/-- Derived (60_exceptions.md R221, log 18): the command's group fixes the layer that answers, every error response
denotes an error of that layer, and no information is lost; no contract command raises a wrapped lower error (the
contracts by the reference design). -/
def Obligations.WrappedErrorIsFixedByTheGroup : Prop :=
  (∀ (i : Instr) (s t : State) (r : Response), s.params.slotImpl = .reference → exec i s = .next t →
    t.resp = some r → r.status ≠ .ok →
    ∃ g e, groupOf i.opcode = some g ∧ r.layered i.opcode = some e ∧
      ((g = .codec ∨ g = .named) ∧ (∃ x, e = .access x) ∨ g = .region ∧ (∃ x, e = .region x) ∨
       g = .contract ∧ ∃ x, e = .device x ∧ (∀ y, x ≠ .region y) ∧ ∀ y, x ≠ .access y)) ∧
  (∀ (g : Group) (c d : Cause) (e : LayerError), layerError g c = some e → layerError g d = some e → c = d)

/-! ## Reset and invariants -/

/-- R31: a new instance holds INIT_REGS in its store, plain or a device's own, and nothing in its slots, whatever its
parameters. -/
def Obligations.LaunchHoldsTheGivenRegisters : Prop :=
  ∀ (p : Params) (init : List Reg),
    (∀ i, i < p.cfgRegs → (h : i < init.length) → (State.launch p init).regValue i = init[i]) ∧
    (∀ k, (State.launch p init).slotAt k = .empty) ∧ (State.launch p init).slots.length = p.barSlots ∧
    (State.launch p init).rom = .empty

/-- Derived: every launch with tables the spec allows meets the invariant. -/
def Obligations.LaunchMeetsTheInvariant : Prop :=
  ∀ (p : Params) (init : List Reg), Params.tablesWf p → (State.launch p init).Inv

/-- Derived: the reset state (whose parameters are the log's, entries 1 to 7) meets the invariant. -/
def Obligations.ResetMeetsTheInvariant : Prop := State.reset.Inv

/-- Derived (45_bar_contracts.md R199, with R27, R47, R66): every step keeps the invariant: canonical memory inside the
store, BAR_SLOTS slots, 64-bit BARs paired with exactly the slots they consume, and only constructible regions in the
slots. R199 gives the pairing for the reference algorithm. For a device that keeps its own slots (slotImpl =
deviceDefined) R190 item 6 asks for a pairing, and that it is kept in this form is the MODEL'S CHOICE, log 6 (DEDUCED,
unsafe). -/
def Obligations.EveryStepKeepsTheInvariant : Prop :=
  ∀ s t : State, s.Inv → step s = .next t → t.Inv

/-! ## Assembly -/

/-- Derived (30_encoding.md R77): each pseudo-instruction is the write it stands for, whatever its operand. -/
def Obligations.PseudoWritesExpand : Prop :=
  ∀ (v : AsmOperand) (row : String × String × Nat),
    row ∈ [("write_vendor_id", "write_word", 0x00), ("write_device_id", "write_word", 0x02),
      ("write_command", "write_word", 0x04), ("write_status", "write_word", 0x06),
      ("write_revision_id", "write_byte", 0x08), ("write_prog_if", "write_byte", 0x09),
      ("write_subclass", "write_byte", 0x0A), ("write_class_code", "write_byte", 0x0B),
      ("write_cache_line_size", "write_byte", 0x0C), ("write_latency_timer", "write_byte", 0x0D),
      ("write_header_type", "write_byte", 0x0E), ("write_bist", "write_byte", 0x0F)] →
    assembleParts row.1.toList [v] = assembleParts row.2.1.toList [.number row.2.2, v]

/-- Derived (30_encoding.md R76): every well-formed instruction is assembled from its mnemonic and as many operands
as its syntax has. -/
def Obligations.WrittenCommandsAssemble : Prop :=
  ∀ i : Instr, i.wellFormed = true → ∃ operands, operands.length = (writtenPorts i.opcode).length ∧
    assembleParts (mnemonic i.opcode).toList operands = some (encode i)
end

= = = = = = =

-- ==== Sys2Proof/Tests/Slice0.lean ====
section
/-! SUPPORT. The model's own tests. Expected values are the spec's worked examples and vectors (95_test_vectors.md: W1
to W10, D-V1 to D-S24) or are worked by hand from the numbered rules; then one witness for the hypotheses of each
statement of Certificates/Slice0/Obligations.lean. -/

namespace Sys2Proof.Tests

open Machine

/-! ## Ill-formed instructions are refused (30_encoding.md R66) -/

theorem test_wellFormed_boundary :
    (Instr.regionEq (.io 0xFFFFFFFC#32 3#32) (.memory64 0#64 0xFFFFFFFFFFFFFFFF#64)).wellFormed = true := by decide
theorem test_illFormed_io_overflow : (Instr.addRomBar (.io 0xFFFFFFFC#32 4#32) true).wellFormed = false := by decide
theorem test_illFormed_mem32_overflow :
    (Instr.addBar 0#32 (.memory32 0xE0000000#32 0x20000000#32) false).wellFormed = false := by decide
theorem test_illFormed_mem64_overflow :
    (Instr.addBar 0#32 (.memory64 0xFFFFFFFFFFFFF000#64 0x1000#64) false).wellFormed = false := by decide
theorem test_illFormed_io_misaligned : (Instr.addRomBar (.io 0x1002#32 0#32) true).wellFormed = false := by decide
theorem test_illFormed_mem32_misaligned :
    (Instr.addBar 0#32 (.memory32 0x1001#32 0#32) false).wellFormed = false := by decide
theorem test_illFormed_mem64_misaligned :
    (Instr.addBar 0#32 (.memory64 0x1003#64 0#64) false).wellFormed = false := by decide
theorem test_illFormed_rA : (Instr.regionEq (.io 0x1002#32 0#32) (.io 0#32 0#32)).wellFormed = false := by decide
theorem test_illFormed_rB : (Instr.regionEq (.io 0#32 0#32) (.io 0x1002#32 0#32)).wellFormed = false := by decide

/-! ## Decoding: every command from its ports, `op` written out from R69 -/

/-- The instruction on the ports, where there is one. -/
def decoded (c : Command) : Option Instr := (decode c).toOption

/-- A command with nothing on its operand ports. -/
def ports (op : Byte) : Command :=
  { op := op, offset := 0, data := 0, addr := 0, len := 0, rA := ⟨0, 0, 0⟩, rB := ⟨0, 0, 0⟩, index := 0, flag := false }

= = = = = = =

■ Prompt
Each line containing the word "Obligations" needs to be copied from the data above.

■ Completed exercise
def Obligations.WrappedErrorIsFixedByTheGroup : Prop :=
def Obligations.LaunchHoldsTheGivenRegisters : Prop :=
def Obligations.LaunchMeetsTheInvariant : Prop :=
def Obligations.ResetMeetsTheInvariant : Prop := State.reset.Inv
def Obligations.EveryStepKeepsTheInvariant : Prop :=
def Obligations.PseudoWritesExpand : Prop :=
def Obligations.WrittenCommandsAssemble : Prop :=
statement of Certificates/Slice0/Obligations.lean. -/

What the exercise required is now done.